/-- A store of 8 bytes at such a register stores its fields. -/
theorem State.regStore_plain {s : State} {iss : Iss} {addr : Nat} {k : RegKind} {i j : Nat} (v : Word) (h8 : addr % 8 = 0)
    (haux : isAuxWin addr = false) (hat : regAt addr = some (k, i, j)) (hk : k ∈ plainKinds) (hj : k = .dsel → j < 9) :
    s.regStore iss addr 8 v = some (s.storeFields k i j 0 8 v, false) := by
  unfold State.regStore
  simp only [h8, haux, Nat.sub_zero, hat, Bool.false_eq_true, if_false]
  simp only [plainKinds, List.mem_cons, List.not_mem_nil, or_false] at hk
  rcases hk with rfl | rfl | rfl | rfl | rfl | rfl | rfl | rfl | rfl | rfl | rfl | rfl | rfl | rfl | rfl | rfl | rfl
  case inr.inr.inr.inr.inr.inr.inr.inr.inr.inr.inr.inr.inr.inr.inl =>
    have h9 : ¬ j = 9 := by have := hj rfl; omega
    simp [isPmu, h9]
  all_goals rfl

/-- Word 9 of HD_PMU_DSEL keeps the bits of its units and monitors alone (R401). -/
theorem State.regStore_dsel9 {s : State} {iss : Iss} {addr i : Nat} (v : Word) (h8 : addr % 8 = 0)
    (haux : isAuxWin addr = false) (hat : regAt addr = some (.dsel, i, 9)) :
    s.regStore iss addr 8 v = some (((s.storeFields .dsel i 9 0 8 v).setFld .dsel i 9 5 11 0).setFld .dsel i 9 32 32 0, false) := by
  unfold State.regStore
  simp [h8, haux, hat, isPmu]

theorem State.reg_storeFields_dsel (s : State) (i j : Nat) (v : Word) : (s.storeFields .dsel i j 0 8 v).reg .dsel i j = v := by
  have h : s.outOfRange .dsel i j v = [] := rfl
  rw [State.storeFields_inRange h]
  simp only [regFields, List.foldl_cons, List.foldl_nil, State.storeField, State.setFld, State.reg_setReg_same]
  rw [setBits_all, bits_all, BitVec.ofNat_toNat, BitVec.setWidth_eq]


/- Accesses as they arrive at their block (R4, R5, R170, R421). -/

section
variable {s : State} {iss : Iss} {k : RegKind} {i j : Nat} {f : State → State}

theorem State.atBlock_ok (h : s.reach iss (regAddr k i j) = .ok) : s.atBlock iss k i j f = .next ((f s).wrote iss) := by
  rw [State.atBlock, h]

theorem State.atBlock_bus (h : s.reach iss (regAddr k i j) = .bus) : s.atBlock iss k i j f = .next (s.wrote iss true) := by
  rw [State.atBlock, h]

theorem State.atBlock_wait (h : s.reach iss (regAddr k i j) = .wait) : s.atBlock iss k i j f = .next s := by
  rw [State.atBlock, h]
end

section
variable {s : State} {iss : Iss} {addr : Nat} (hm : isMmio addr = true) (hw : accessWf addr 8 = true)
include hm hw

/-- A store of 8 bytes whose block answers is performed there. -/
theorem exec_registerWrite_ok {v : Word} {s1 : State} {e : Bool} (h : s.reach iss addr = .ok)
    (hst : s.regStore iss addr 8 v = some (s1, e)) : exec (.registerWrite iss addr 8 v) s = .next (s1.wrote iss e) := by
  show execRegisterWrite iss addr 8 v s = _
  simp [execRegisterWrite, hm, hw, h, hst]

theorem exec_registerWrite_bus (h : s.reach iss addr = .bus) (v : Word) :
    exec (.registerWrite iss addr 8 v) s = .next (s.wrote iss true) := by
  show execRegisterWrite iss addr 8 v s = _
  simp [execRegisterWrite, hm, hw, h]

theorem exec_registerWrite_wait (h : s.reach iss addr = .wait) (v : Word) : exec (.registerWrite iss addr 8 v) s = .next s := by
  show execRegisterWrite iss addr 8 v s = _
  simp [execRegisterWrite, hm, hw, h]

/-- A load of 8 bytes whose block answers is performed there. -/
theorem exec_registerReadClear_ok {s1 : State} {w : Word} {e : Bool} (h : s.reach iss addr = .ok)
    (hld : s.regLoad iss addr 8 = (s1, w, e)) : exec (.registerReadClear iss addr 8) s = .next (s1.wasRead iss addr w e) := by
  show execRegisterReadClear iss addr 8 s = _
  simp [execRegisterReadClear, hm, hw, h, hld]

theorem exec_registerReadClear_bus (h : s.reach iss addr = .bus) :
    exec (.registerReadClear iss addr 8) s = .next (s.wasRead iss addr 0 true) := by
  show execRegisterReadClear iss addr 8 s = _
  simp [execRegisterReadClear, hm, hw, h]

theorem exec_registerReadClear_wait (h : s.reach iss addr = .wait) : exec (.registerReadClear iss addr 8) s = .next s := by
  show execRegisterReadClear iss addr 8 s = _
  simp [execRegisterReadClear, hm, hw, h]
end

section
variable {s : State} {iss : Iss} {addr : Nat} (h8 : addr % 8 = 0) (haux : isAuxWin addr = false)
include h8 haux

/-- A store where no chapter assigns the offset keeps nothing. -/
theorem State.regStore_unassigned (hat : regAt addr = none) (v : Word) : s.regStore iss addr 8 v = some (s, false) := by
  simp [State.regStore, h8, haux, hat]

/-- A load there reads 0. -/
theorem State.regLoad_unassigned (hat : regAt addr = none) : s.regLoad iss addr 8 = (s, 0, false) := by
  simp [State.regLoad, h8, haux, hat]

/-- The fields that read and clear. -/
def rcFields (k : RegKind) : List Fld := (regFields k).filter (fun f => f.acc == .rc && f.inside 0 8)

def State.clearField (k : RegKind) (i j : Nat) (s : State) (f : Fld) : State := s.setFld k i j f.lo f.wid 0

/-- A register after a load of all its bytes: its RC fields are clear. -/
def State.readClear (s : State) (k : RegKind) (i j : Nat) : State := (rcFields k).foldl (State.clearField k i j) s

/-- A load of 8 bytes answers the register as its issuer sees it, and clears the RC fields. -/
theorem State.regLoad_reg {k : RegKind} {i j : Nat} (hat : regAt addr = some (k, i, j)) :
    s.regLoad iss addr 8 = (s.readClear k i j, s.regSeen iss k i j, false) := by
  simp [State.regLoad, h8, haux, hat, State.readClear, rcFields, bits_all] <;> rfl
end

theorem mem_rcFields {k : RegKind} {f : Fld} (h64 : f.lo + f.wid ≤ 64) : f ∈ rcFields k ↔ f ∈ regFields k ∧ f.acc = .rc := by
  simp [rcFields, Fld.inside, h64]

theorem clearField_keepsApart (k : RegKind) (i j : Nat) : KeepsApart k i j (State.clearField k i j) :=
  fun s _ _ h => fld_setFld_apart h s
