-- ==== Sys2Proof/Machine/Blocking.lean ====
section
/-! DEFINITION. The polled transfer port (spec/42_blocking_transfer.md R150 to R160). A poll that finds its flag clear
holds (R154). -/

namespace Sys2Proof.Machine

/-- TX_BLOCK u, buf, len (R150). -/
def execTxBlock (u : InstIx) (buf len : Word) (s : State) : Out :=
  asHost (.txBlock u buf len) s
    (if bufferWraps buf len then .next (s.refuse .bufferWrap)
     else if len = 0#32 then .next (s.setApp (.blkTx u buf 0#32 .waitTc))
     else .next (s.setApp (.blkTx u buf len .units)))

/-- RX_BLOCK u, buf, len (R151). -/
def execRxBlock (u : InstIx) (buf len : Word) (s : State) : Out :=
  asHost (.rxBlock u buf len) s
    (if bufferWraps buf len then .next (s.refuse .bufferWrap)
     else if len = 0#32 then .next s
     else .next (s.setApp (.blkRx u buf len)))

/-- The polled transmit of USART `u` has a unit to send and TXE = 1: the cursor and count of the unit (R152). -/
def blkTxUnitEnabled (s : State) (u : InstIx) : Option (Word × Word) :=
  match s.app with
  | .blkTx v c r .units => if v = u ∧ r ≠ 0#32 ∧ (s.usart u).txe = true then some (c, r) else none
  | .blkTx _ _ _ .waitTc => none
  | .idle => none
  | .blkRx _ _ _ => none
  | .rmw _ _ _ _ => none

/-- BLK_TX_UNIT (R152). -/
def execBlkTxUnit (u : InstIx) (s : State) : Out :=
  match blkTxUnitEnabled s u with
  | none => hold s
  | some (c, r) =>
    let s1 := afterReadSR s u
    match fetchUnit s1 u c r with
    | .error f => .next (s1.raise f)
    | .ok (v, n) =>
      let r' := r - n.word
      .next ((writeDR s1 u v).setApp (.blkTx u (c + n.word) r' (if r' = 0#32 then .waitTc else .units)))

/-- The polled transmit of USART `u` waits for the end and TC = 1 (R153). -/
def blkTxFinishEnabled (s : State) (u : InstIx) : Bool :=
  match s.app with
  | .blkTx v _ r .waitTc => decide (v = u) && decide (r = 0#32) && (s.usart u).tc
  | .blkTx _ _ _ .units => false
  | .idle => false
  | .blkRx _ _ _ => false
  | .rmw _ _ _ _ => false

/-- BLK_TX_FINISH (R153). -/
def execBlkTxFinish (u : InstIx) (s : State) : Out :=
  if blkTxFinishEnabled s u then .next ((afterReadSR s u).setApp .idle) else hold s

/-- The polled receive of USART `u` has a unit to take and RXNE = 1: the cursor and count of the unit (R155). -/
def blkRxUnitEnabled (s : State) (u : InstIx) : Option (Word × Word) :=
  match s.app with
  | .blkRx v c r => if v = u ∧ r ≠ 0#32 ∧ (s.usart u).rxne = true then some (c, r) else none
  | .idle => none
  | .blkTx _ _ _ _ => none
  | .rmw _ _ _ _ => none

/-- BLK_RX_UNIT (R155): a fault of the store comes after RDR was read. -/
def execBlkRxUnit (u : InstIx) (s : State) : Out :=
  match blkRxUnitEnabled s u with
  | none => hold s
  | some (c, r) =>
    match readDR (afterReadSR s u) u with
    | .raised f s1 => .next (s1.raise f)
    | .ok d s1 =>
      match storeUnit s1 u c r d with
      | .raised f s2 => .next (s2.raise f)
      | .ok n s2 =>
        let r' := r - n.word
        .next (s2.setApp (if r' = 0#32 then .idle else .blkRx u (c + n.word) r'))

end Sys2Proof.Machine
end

-------------------------

Exactly as they appear, please write out the lines from the opening of the listing above down to the line containing "all_goals rfl", with both end lines included.

**Exercise answer**
/-- A store of 8 bytes at such a register stores its fields. -/
theorem State.regStore_plain {s : State} {iss : Iss} {addr : Nat} {k : RegKind} {i j : Nat} (v : Word) (h8 : addr % 8 = 0)
    (haux : isAuxWin addr = false) (hat : regAt addr = some (k, i, j)) (hk : k ∈ plainKinds) (hj : k = .dsel → j < 9) :
    s.regStore iss addr 8 v = some (s.storeFields k i j 0 8 v, false) := by
  unfold State.regStore
  simp only [h8, haux, Nat.sub_zero, hat, Bool.false_eq_true, if_false]
  simp only [plainKinds, List.mem_cons, List.not_mem_nil, or_false] at hk
  rcases hk with rfl | rfl | rfl | rfl | rfl | rfl | rfl | rfl | rfl | rfl | rfl | rfl | rfl | rfl | rfl | rfl | rfl
  case inr.inr.inr.inr.inr.inr.inr.inr.inr.inr.inr.inr.inr.inr.inl =>
    have h9 : ¬ j = 9 := by have := hj rfl; omega
    simp [isPmu, h9]
  all_goals rfl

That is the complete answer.